Ahlaki Molekül kitabının yazarı Paul Zak, uzlaşmayı başlatmak ve sürdürmek için dokunduğumuzu iddia ediyor. El sıkışma ve sarılmanın kişilerin oksitosin salınımı sağlayarak yeni tanıştığı bir kişiye bile aile gibi bağ kurmasını sağladığını ifade ediyor.
Kişilerarası dokunmanın duygularımız üzerinde güçlü bir etkisi var. Bir araştırma, bir kadının koluna hafifçe dokunmanın erkeğin o kadınla aşk yaşama şansını arttırdığını bulurken, başka bir araştırma da dans teklifi etmeden 1-2 sn önce kadının koluna hafifçe dokunan erkeklerin 2/3’sinin dans teklifinin kabul edildiğini buluyor.
Fransız psikolog Nicolas Gueguen, öğretmenlerin öğrencilerine arkadaşça dokunduklarında bu öğrencilerin 3 kat daha fazla sınıfta söz aldıklarını saptıyor. Başka bir araştırma da bir kütüphane görevlisinin kitabı teslim ederken öğrencinin eline dokunmasının o öğrencinin kütüphaneyi sevmesini ve yeniden gelmesini sağladığını saptıyor.

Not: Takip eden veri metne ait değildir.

-- ==== Sys2Proof/Machine/Time.lean ====
section
/-! DEFINITION. Fabric time: the PPS edge and its validity, steps and slews, time-of-day loads, the tiles' slave
counters, and the snapshot mailbox (R23 to R34). -/

namespace Sys2Proof.Machine

/-- TM_CTRL. -/
def tmCtrl : Nat := 0x00030000
/-- TM_STATUS. -/
def tmStatus : Nat := 0x00030004
/-- TM_SLAVE_STATUS of a tile. -/
def slaveStatus (t : Nat) : Nat := tileBase t + 0x3000

/-- Change the time state. -/
def State.modTm (s : State) (f : TimeSt → TimeSt) : State := { s with tm := f s.tm }

/-- The slave counters read on while the master moves by `d` ns: their distance to it changes (R33 case). -/
def State.shiftSlaves (s : State) (d : Int) : State :=
  s.modTm fun m => { m with slaveOff := s.part.tiles.foldl (fun o t => tmod 0 o t (· - 10 * d)) m.slaveOff }

/-- Move the master to `v`: a step or a load (R27, R28). The skipped interval of a forward move is kept for the
minute marks in it (R33). -/
def State.moveFt (s : State) (v : Nat) : State :=
  let old := s.tm.ft
  let s := s.shiftSlaves ((v : Int) - old)
  (s.modTm fun m => { m with ft := v, slew := 0,
                             skipped := if old < v then m.skipped ++ [(old, v)] else m.skipped }).sticky tmStatus 11

/-- Enter Locked when four edges in a row were within 50 ns and the time of day is valid (R25). -/
def State.lockIfDue (s : State) : State :=
  if 4 ≤ s.tm.inRow && s.flag tmStatus 2 then (s.setFlag tmStatus 0 true).setFlag tmStatus 1 false else s

/-- Apply a time-of-day value (R28): it sets TOD_VALID and counts as a step. -/
def State.applyTod (s : State) (v : Nat) : State :=
  (((s.moveFt v).modTm fun m => { m with tod := none }).setFlag tmStatus 2 true).lockIfDue

/-- The phase error at an edge: FT less the nearest whole second; which of two equally near seconds is taken is
free (log entry 5). -/
def State.phaseErr (s : State) : Int :=
  let r := s.tm.ft % nsPerSec
  if r < 500000000 then r
  else if r = 500000000 && s.freeBelow 2 = 0 then r
  else (r : Int) - nsPerSec

/-- Whether an edge that arrives now is valid (R26). -/
def State.edgeValid (s : State) : Bool :=
  match s.tm.lastEdge with
  | none => true
  | some l =>
    let d := s.tm.now - l
    if 2 ≤ s.tm.misses || 2000001000 < d then true
    else (decide (999999000 ≤ d) && decide (d ≤ 1000001000)) || (decide (1999999000 ≤ d) && decide (d ≤ 2000001000))

/-- Remove a measured error (R27): a small one, or a large one without STEP_EN, by slewing; a large one with STEP_EN
by a step, deferred while a curtain is in progress. -/
def State.correct (s : State) (err : Int) : State :=
  if err.natAbs ≤ 1000 ∨ !s.flag tmCtrl 5 then s.modTm fun m => { m with slew := err }
  else if s.curtainState ≠ 0 then s.modTm fun m => { m with slew := err }
  else s.moveFt (lowBits 96 (((s.tm.ft : Int) - err + ftMod) % ftMod))

/-- A valid edge: phase measured, discipline state advanced, load or correction made (R25 to R28). -/
def State.validEdge (s : State) : State :=
  let err := s.phaseErr
  let gap := s.tm.lastEdge.isNone || decide (2 ≤ s.tm.misses)
  let row := if err.natAbs ≤ 50 then (if gap then 1 else s.tm.inRow + 1) else 0
  let s := s.used.modTm fun m => { m with lastEdge := some m.now, misses := 0, inRow := min 4 row }
  let s := (s.setLv 0x00030028 (BitVec.ofInt 32 err)).setFlag tmStatus 3 true
  let s := (s.setLv 0x00030024 s.freeW).used
  let s := s.lockIfDue
  match s.tm.tod with
  | some q => if !q.atOnce && s.curtainState = 0 then s.applyTod q.value else s.correct err
  | none => s.correct err

/-- PPS_EDGE (R26): an edge on TREF_PPS. -/
def ppsEdge (s : State) : State :=
  if s.ilulysReset || !s.pwr.io || !s.flag tmCtrl 6 then s
  else if s.edgeValid then s.validEdge
  else s.countHk 0

/-- PPS_EDGE_MISSING (R26): a window closes with no valid edge; the second miss in a row ends Locked (R25). -/
def ppsEdgeMissing (s : State) : State :=
  if s.ilulysReset || s.tm.lastEdge.isNone || decide (2 ≤ s.tm.misses) then s
  else
    let s := (s.modTm fun m => { m with misses := m.misses + 1, inRow := 0 }).setFlag tmStatus 3 false
    if s.tm.misses = 2 && s.qualified then (s.setFlag tmStatus 0 false).setFlag tmStatus 1 true else s

/-- TREF_CLK_ABSENT (R26). -/
def trefClkAbsent (s : State) : State := if s.ilulysReset then s else s.setFlag tmStatus 4 false
/-- TREF_CLK_PRESENT (R34): CLK10_PRESENT reads 1. -/
def trefClkPresent (s : State) : State := if s.ilulysReset then s else s.setFlag tmStatus 4 true

/-- The FT that three consecutive words give (R33). -/
def State.ftWords (s : State) (o : Nat) : Nat :=
  ftOf (s.lv o).toNat (s.lv (o + 4)).toNat (s.lv (o + 8)).toNat

/-- The effect of TM_CTRL.TOD_LOAD (R28): the value and TOD_NOW are latched, replacing a pending load; with TOD_NOW
and no curtain it is loaded at once. -/
def State.todLoadAct (s : State) : State :=
  let v := s.ftWords 0x00030018
  let now := s.flag tmCtrl 4
  if now && s.curtainState = 0 then s.applyTod v
  else s.modTm fun m => { m with tod := some { value := v, atOnce := now, deferred := s.curtainState ≠ 0 } }

/-- The RW fields of a TM_CTRL write. -/
def State.tmFields (s : State) (v : Word) : State := s.plainWrite tmCtrl v

/-- TOD_LOAD (R28): a write of TM_CTRL with bit 3. -/
def todLoad (v : Word) (s : State) : State :=
  if s.ilulysReset then s
  else
    let s := s.tmFields v
    if bit v 3 then s.todLoadAct else s

/-- DEFERRED_TOD_APPLY (R28): a deferred load with TOD_NOW = 1 is made once the curtain is idle. -/
def deferredTodApply (s : State) : State :=
  match s.tm.tod with
  | some q => if q.atOnce && s.curtainState = 0 && !s.ilulysReset then s.applyTod q.value else s
  | none => s

/-- The error bound of a corrected slave: free within 2 ns, in tenths (R29). -/
def State.freeSlave (s : State) : Int := (s.freeBelow 41 : Int) - 20

/-- The slave offset after a frame (R29, R30): corrected at once, or, after its service link returned, stepped when
the error exceeds 1 µs and else slewed by 100 ppm, 0.1 ns a frame. -/
def State.slaveNext (s : State) (t : Nat) : Int :=
  let off := tget 0 s.tm.slaveOff t
  if tget false s.tm.slewing t && off.natAbs ≤ 10000 then
    (if off.natAbs ≤ 20 then off else if 0 < off then off - 1 else off + 1)
  else s.freeSlave

/-- SYNC_FRAME (R29): a frame with the master FT reaches a tile whose service link is up. -/
def syncFrame (t : Nat) (s : State) : State :=
  if s.ilulysReset || !s.operates t || s.headless t then s
  else
    let off := tget 0 s.tm.slaveOff t
    let nxt := s.slaveNext t
    let near := decide (nxt.natAbs ≤ 20)
    let s := s.used.modTm fun m => { m with slaveOff := tset 0 m.slaveOff t nxt,
                                            slewing := if near then tset false m.slewing t false else m.slewing }
    let s := s.setFld (slaveStatus t) 7 0 (lowBits 8 (clampInt (-127) 127 ((off - nxt).tdiv 10)))
    (s.setFlag (slaveStatus t) 8 (near && s.qualified)).setFlag (slaveStatus t) 9 false

/-- FT_SNAP (R34): a write of TM_FT_SNAP captures the master FT and clears VALID. -/
def ftSnap (s : State) : State :=
  if s.ilulysReset then s
  else (s.setFlag 0x00030008 0 false).modTm fun m => { m with snap := some m.ft }

/-- FT_SNAP_DONE (R34): the capture stands in the three words and VALID is set. -/
def ftSnapDone (s : State) : State :=
  match s.tm.snap with
  | none => s
  | some v =>
    let sec := v / nsPerSec
    let s := (s.setLv 0x0003000C (BitVec.ofNat 32 (sec / 2 ^ 32))).setLv 0x00030010 (BitVec.ofNat 32 sec)
    let s := (s.setLv 0x00030014 (BitVec.ofNat 32 (v % nsPerSec))).setFlag 0x00030008 0 true
    s.modTm fun m => { m with snap := none }

/-! ### The passing of time -/

/-- What a slew takes from the master while `n` ns pass: 1 ns in each 10 µs, which is 100 ppm (R27). -/
def TimeSt.slewed (m : TimeSt) (n : Nat) : Int :=
  m.slew.sign * ((min m.slew.natAbs ((m.now + n) / 10000 - m.now / 10000) : Nat) : Int)

/-- The slaves of headless tiles hold over while `n` ns pass (R20, R30): they do not follow the master's correction, and in each
second each drifts by a free amount of at most 2.5 ns, so that two drift apart by at most 5 ns (log entry 109). -/
def State.holdOver (s : State) (n : Nat) : State :=
  let corr := s.tm.slewed n
  let k := (s.tm.now + n) / nsPerSec - s.tm.now / nsPerSec
  s.each (s.running.filter fun t => s.headless t) fun s t =>
    let d : Int := ((s.freeBelow (50 * k + 1) : Nat) : Int) - 25 * (k : Int)
    (if k = 0 then s else s.used).modTm fun m => { m with slaveOff := tmod 0 m.slaveOff t (· + 10 * corr + d) }

/-- The period in ns of a VFL port's alignment markers (R66): every 65,536 bits of a lane, or 8,192 with VFL_SRIS. -/
def State.markPeriod (s : State) (port : Nat) : Nat :=
  (if s.flag (pbBase (pbOf port) + 0x1090) 20 then 8192 else 65536) / (if s.fld (portStatus port) 6 4 = 5 then 64 else 32)
/-- The markers that the VFL ports at their rate send while `n` ns pass; a port that retrains sends none (R61, R66). -/
def State.markersOut (s : State) (n : Nat) : State :=
  s.each (s.ports.filter fun x => x.2.train == 3 && s.isVfl (s.tileEpoch (tileOf x.1)) x.1 && !(tget {} s.links x.1).stopped)
    fun s x =>
      let at_ := s.tm.now - x.2.upAt
      let k := (at_ + n) / s.markPeriod x.1 - at_ / s.markPeriod x.1
      if k = 0 then s
      else { s with ports := tset {} s.ports x.1 { x.2 with marks := x.2.marks + k } }.emit (.markers x.1 (x.2.marks % 256) k)

/-- `n` ns of the master clock pass: the master and every slave advance, a slew moves the master by 100 ppm (R27), and the VFL
ports send their markers and flits (R66, R94). -/
def State.pass (s : State) (n : Nat) : State :=
  (((s.markersOut n).flitsOut n).holdOver n).modTm fun m => { m with
    now := m.now + n
    ft := lowBits 96 (((m.ft : Int) + n - m.slewed n + ftMod) % ftMod)
    slew := m.slew - m.slewed n }

/-- The counter `see` has reached `at_` (R32): a command that stands for an instant of fabric time says that the instant has come,
so what is missing passes first (log entry 12). A slew can slow the counter, so this is repeated. -/
def State.reach (s : State) (see : State → Nat) (at_ : Nat) : State :=
  s.each (List.range 10) fun s _ => if see s < at_ then s.pass (at_ - see s) else s

/-- A nanosecond passes with no command waiting (log entry 3). -/
def tick (s : State) : State := s.pass 1

/-! ### The meanings -/

/-- PPS_EDGE. -/
def execPpsEdge (s : State) : Out := .next (ppsEdge s)
/-- PPS_EDGE_MISSING. -/
def execPpsEdgeMissing (s : State) : Out := .next (ppsEdgeMissing s)
/-- TREF_CLK_ABSENT. -/
def execTrefClkAbsent (s : State) : Out := .next (trefClkAbsent s)
/-- TREF_CLK_PRESENT. -/
def execTrefClkPresent (s : State) : Out := .next (trefClkPresent s)
/-- TOD_LOAD. -/
def execTodLoad (v : Word) (s : State) : Out := .next (todLoad v s)
/-- DEFERRED_TOD_APPLY. -/
def execDeferredTodApply (s : State) : Out := .next (deferredTodApply s)
/-- SYNC_FRAME. -/
def execSyncFrame (t : Nat) (s : State) : Out := .next (syncFrame t s)
/-- FT_SNAP. -/
def execFtSnap (s : State) : Out := .next (ftSnap s)
/-- FT_SNAP_DONE. -/
def execFtSnapDone (s : State) : Out := .next (ftSnapDone s)

end Sys2Proof.Machine
end

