end Sys2Proof.Machine
end

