/-- Whether a held work request may start (R183, R214), but for the writes before it that are not shown performed. -/
def State.mayStart (s : State) (w : Wr) : Bool :=
  let mine := if w.q.isSome then s.eng.wrs.filter fun k => k.q == w.q else []
  let before := mine.takeWhile fun k => k.id != w.id
  let q := s.qp w.d.qpn
  w.st == .held && !s.withheld w.tile w.seat && (before.all fun k => k.st != .held) &&
    (w.q.isNone || decide ((mine.countP fun k => k.st != .held) + s.recsWaiting w.d.qpn < max 1 q.maxOut)) &&
    decide ((s.eng.wrs.countP fun k => k.tile == w.tile && k.st == .started) < 32768) &&
    s.trigMet w.d &&
    (before.all fun k => k.st == .done || k.d.opcode != 8) &&
    (w.d.opcode != 8 || before.all fun k => k.st == .done) &&
    (!(w.q.isSome && q.ordered && (w.d.opcode == 2 || opAtomic w.d.opcode)) ||
      before.all fun k => k.st == .done || k.d.opcode != 1)
/-- Whether a work request waits for earlier writes of its queue pair to be performed (R183): a read or an atomic of an ordered queue
pair, and a FENCE. A WRITE to another part is taken as performed when it has completed (DESIGN CHOICE, log entry 127). -/
def State.unshown (s : State) (w : Wr) : Bool :=
  w.q.isSome && (w.d.opcode == 8 || ((s.qp w.d.qpn).ordered && (w.d.opcode == 2 || opAtomic w.d.opcode))) &&
    s.eng.writes.any fun k => k.qpn == w.d.qpn && decide (k.wr < w.id)
/-- Whether a held work request may start (R183, R214). -/
def State.canStart (s : State) (w : Wr) : Bool := s.mayStart w && !s.unshown w
/-- A flush read goes behind the last WRITE of a queue pair into a stream (R183, R179). -/
def State.askOne (s : State) (k : QpWrite) : State :=
  let key := s.idCtr
  let s := { s with idCtr := key + 1, eng := { s.eng with writes := s.eng.writes.map fun x => if x = k then { x with asked := some key } else x } }
  let e := s.tileEpoch k.tile
  if s.canIssue k.part then
    s.form (s.upForm e k.tile k.part (some k.seat) false (s.engClass k.tile) (.perf key)) .nonPosted
      (.req (ownReq .memRead k.addr 0 [] (s.ffRid k.part) none (s.engClass k.tile)))
  else s.shown key
/-- The home tiles of the windows are asked to show the writes of a queue pair performed, where a work request that could else start
waits for them. -/
def State.askShown (s : State) (w : Wr) : State :=
  if s.mayStart w && s.unshown w then
    s.each (s.eng.writes.filter fun k => k.qpn == w.d.qpn && k.asked.isNone) State.askOne
  else s

/-- Start the local gather of a work request. -/
def State.gatherWr (s : State) (w : Wr) (len : Nat) : State :=
  let p := s.seatPart s.leadEpoch w.seat
  (s.modWr w.id fun k => { k with unread := len }).dmaStart w.tile p w.seat (s.seatPasid s.leadEpoch w.seat)
    (some w.id) none w.d.localAddr.toNat len

/-- NOP completes as it starts (R212). -/
def State.startNop (s : State) (w : Wr) : State := s.finishWr w.id 0
/-- WRITE gathers its data (R215); one of no bytes has no packet. -/
def State.startWrite (s : State) (w : Wr) : State :=
  if w.d.length = 0 then s.settleWr w.id else s.gatherWr w w.d.length
/-- READ sends one READ_REQ per cut (R215). -/
def State.startRead (s : State) (w : Wr) : State :=
  let s := s.each (pktCuts (w.d.length + 1) w.d.rOffset w.d.length) fun s c =>
    s.sendWr w w.d.rSw (s.winTile (w.d.rKey.toNat / 256)) (s.wrHdr w 1 c.1 c.2) []
  s.settleWr w.id
/-- SEND takes the next message number and gathers its data (R215, R217). -/
def State.startSend (s : State) (w : Wr) : State :=
  let q := s.qp w.d.qpn
  let w := { w with ssn := q.ssn }
  let s := (s.modQp w.d.qpn fun k => { k with ssn := (k.ssn + 1) % 65536 }).modWr w.id fun k => { k with ssn := q.ssn }
  if w.d.length = 0 then (s.sendWr w q.rSw (s.qpTile q.rQpn) (s.wrHdr w 3 0 0) []).settleWr w.id
  else s.gatherWr w w.d.length
/-- RECV_POST raises RQ_PI (R212). -/
def State.startRecvPost (s : State) (w : Wr) : State :=
  (s.modQp w.d.qpn fun k => { k with pi := (k.pi + w.d.length) % 65536 }).finishWr w.id 0
/-- An atomic gathers its operand block (R220). -/
def State.startAtomic (s : State) (w : Wr) : State := s.gatherWr w (operandLen w.d.opcode)
/-- FENCE completes as it starts, with FENCE_DISCARD where one it waited for failed (R212). -/
def State.startFence (s : State) (w : Wr) : State := s.finishWr w.id (if w.waitedFail then 0x0B else 0)
/-- COUNT_ADD advances a counter (R212, R219). -/
def State.startCountAdd (s : State) (w : Wr) : State := (s.advTrig w.d.doneQpn w.d.imm.toNat).finishWr w.id 0
/-- WIN_OPEN (R197). -/
def State.startWinOpen (s : State) (w : Wr) : State :=
  let r := s.winOpen w.tile w.seat w.d
  (r.1.modWr w.id fun k => { k with key := r.2.2 }).finishWr w.id r.2.1
/-- WIN_REVOKE (R200). -/
def State.startWinRevoke (s : State) (w : Wr) : State :=
  let i := w.d.rKey.toNat / 256
  let e := s.window i
  if 2 ^ s.winN ≤ i ∨ e.state ≠ 1 ∨ e.gen ≠ w.d.rKey.toNat % 256 then s.finishWr w.id 0x04
  else if w.seat ≠ 0 ∧ e.owner ≠ w.seat then s.finishWr w.id 0x02
  else s.revokeWin i (some w.id) none
/-- QP_CREATE writes the context of a free queue pair (R206, R212). -/
def State.startQpCreate (s : State) (w : Wr) : State :=
  match w.ctx with
  | none => s.finishWr w.id 0x0C
  | some c =>
    let s := s.modQp w.d.qpn fun _ => {
      state := 1, ordered := c.ordered, notifyEn := c.notifyEn, owner := c.ownerSeat,
      cq := c.cqRing, rQpn := c.remoteQpn, rSw := c.remoteSw, backoff := c.backoff, retryLimit := c.retryLimit,
      maxOut := c.maxOut, rqLog2 := c.rqLog2, rqBase := c.rqBase.toNat }
    s.finishWr w.id 0
/-- Squash the work requests of a queue pair that have not started, in order (R221, R239). -/
def State.squashHeld (s : State) (n code : Nat) : State :=
  s.each ((s.wrsOf n).filter fun w => w.st == .held) fun s w => s.finishWr w.id code
/-- QP_DESTROY sets the queue pair destroying (R221). -/
def State.startQpDestroy (s : State) (w : Wr) : State :=
  (s.modQp w.d.qpn fun k => { k with state := 2, destroyer := some w.id }).squashHeld w.d.qpn 0x06

/-- Start a work request, by its opcode (R212, R214). -/
def State.startWr (s : State) (w : Wr) : State :=
  let i := s.freeSlot w.tile
  let s := s.used.modWr w.id fun k => { k with st := .started, slot := i }
  let w := { w with st := .started, slot := i }
  if w.d.opcode = 0x00 then s.startNop w
  else if w.d.opcode = 0x01 then s.startWrite w
  else if w.d.opcode = 0x02 then s.startRead w
  else if w.d.opcode = 0x03 then s.startSend w
  else if w.d.opcode = 0x04 then s.startRecvPost w
  else if opAtomic w.d.opcode then s.startAtomic w
  else if w.d.opcode = 0x08 then s.startFence w
  else if w.d.opcode = 0x09 then s.startCountAdd w
  else if w.d.opcode = 0x10 then s.startWinOpen w
  else if w.d.opcode = 0x11 then s.startWinRevoke w
  else if w.d.opcode = 0x20 then s.startQpCreate w
  else s.startQpDestroy w

/-- WORK_REQUEST_START (R214): a held work request whose conditions are met starts; of those that wait on one counter the
first accepted goes first (R219). -/
def workRequestStart (id : Nat) (s : State) : State :=
  match s.wr id with
  | none => s
  | some w =>
    if !s.here w.tile then s
    else if !s.canStart w then s.askShown w
    else if w.d.trig && (s.eng.wrs.takeWhile fun k => k.id != id).any fun k =>
        k.d.trig && k.d.trigQpn == w.d.trigQpn && s.canStart k then s
    else s.startWr w

/-! ### Accepting descriptors (R209, R211 to R214, R253) -/

/-- A new work request of a descriptor: it stands in the order of its queue pair where that is its seat's. -/
def State.newWr (s : State) (t seat ring : Nat) (d : Desc) (c : Option CtxInit) (st : WrState) (code : Nat) : Wr :=
  let q := s.qp d.qpn
  { id := s.idCtr, tile := t, seat := seat, ring := ring, d := d, ctx := c, st := st, code := code,
    q := if d.opcode ≠ 0x20 && d.opcode ≠ 0x21 && q.state ≠ 0 && q.owner == seat then some d.qpn else none,
    triggered := d.trig && !s.trigMet d }

/-- Add a work request. -/
def State.addWr (s : State) (w : Wr) : State :=
  { s with idCtr := s.idCtr + 1, eng := { s.eng with wrs := s.eng.wrs ++ [w] } }

/-- A descriptor that fails a check completes at once with its code (R213). -/
def State.failDesc (s : State) (t seat ring : Nat) (d : Desc) (c : Option CtxInit) (code : Nat) : State :=
  (s.addWr (s.newWr t seat ring d c .done code)).reap

/-- RM_MISS_STATUS and RM_HOLD_STATUS of a tile. -/
def missStatus (t : Nat) : Nat := tileBase t + 0xA014
/-- RM_HOLD_STATUS of a tile. -/
def holdStatus (t : Nat) : Nat := tileBase t + 0xA018

/-- Pause a ring's fetching (R209, R214, R253). -/
def State.pauseRing (s : State) (ring : Nat) : State := s.modRing ring fun q => { q with paused := true }

/-- Hold an access at a disabled unit (R253). -/
def State.puHold (s : State) (t seat : Nat) (it : HeldItem) : State :=
  { s with idCtr := s.idCtr + 1
           pu := { s.pu with held := s.pu.held ++ [{ id := s.idCtr, tile := t, seat := seat, item := it }] } }

/-- Whether earlier work of a queue pair waits at a disabled unit. -/
def State.workHeld (s : State) (t n : Nat) : Bool :=
  s.pu.held.any fun k => k.tile == t && match k.item with
    | .work _ d _ => d.opcode != 0x10 && d.qpn == n
    | _ => false

/-- The engine of tile `t` takes a descriptor that passed checks 1 to 5 and is not held: check 6, then it starts or takes
a hold entry (R213, R214). False where no hold entry is free. -/
def State.enginePass (s : State) (t seat ring : Nat) (d : Desc) (c : Option CtxInit) : State × Bool :=
  match (localRange d).bind fun r => s.puCheck t seat 0 d.localAddr.toNat r.1 r.2 with
  | some s => (s.failDesc t seat ring d c 0x02, true)
  | none =>
    let w := s.newWr t seat ring d c .held 0
    let s' := s.addWr w
    if s'.canStart w then (s'.startWr w, true)
    else if 8192 ≤ s.eng.wrs.countP fun k => k.tile == t && k.st == .held then
      ((s.sticky (holdStatus t) 14).pauseRing ring, false)
    else (s'.askShown w, true)

/-- The engine of tile `t` checks a descriptor (R213): false where the descriptor must wait at its ring. -/
def State.engineAccept (s : State) (t seat ring : Nat) (d : Desc) (c : Option CtxInit) : State × Bool :=
  let checked := localRange d |>.isSome
  match (if opListed d.opcode then s.seatCode t seat else none).orElse fun _ => s.descCode t seat d c with
  | some code => (s.failDesc t seat ring d c code, true)
  | none =>
    if s.puOff t seat && (checked || d.opcode == 0x10) then
      let s := s.puHold t seat (.work ring d c)
      (if d.opcode = 0x10 then s.pauseRing ring else s, true)
    else if d.opcode ≤ 9 && s.workHeld t d.qpn then (s.puHold t seat (.work ring d c), true)
    else s.enginePass t seat ring d c

/-- The entries of a tile's miss buffer in use. -/
def State.missUsed (s : State) (t : Nat) : Nat := s.eng.parked.countP fun k => k.tile == t

/-- The object a descriptor needs in its home tile's cache: a window for WIN_REVOKE, else a context. -/
def descKey (d : Desc) : Option (Bool × Nat) :=
  if d.opcode = 0x10 then none
  else if d.opcode = 0x11 then some (true, d.rKey.toNat / 256)
  else some (false, d.qpn)

/-- The home tile of a descriptor (R211). -/
def State.descTile (s : State) (seat : Nat) (d : Desc) : Nat :=
  if d.opcode = 0x10 then s.seatHome s.leadEpoch seat
  else if d.opcode = 0x11 then s.winTile (d.rKey.toNat / 256)
  else s.qpTile d.qpn

/-- A descriptor of a ring reaches its home tile's engine (R209, R211, R213): false where it waits at its ring. A
descriptor for a lost tile is consumed without a record and counted (R347). -/
def State.engineTake (s : State) (ring : Nat) (d : Desc) (c : Option CtxInit) : State × Bool :=
  match s.workOwner ring with
  | none => (s, false)
  | some seat =>
    let t := s.descTile seat d
    if !s.here t then
      (s.count (s.seatHome s.leadEpoch seat) .tileDrop none (some seat), true)
    else match descKey d with
      | none => s.engineAccept t seat ring d c
      | some (isWin, k) =>
        if s.isCached isWin t k && !s.eng.parked.any fun j => j.isWin == isWin && j.key == k then
          (s.touch isWin t k).engineAccept t seat ring d c
        else if (if isWin then 2 ^ s.winN ≤ k else 2 ^ s.qpQ ≤ k) then s.engineAccept t seat ring d c
        else if s.missUsed t < 256 then
          (s.park t isWin k (.desc ring d c), true)
        else ((s.sticky (missStatus t) 9).pauseRing ring, false)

Hepimizin büyümek ve gelişmek için dokunmaya ihtiyacı var. Mutluluk ve sağlık üzerine yapılan tüm araştırmalar dokunmanın gücünün altını çiziyor. Sevginin en temel göstergesi olan dokunmak bu kadar faydalıyken neden günümüzde dokunmaya karşı bu kadar korkak olduk? Danışanlarıma hangi seansların daha etkili olduğunu sorduğumda neredeyse herkes dokunarak yaptığım enerji çalışmalarının ya da ağladıklarında onlara sarıldığım seansların olduğunu söylüyor.
Dokunmak sadece ve hep şu anın içinde oluyor, hiçbir zaman geçmişte ya da gelecekte değil…
Lütfen sanal dünyadan biraz kaldırın kafanızı.
Her gün varlığınızla dokunun sevdiklerinize…
Dokunun kendi nefesinize, bedeninize, ruhunuza...
Dokunun hayatın güzelliklerine ve renklerine…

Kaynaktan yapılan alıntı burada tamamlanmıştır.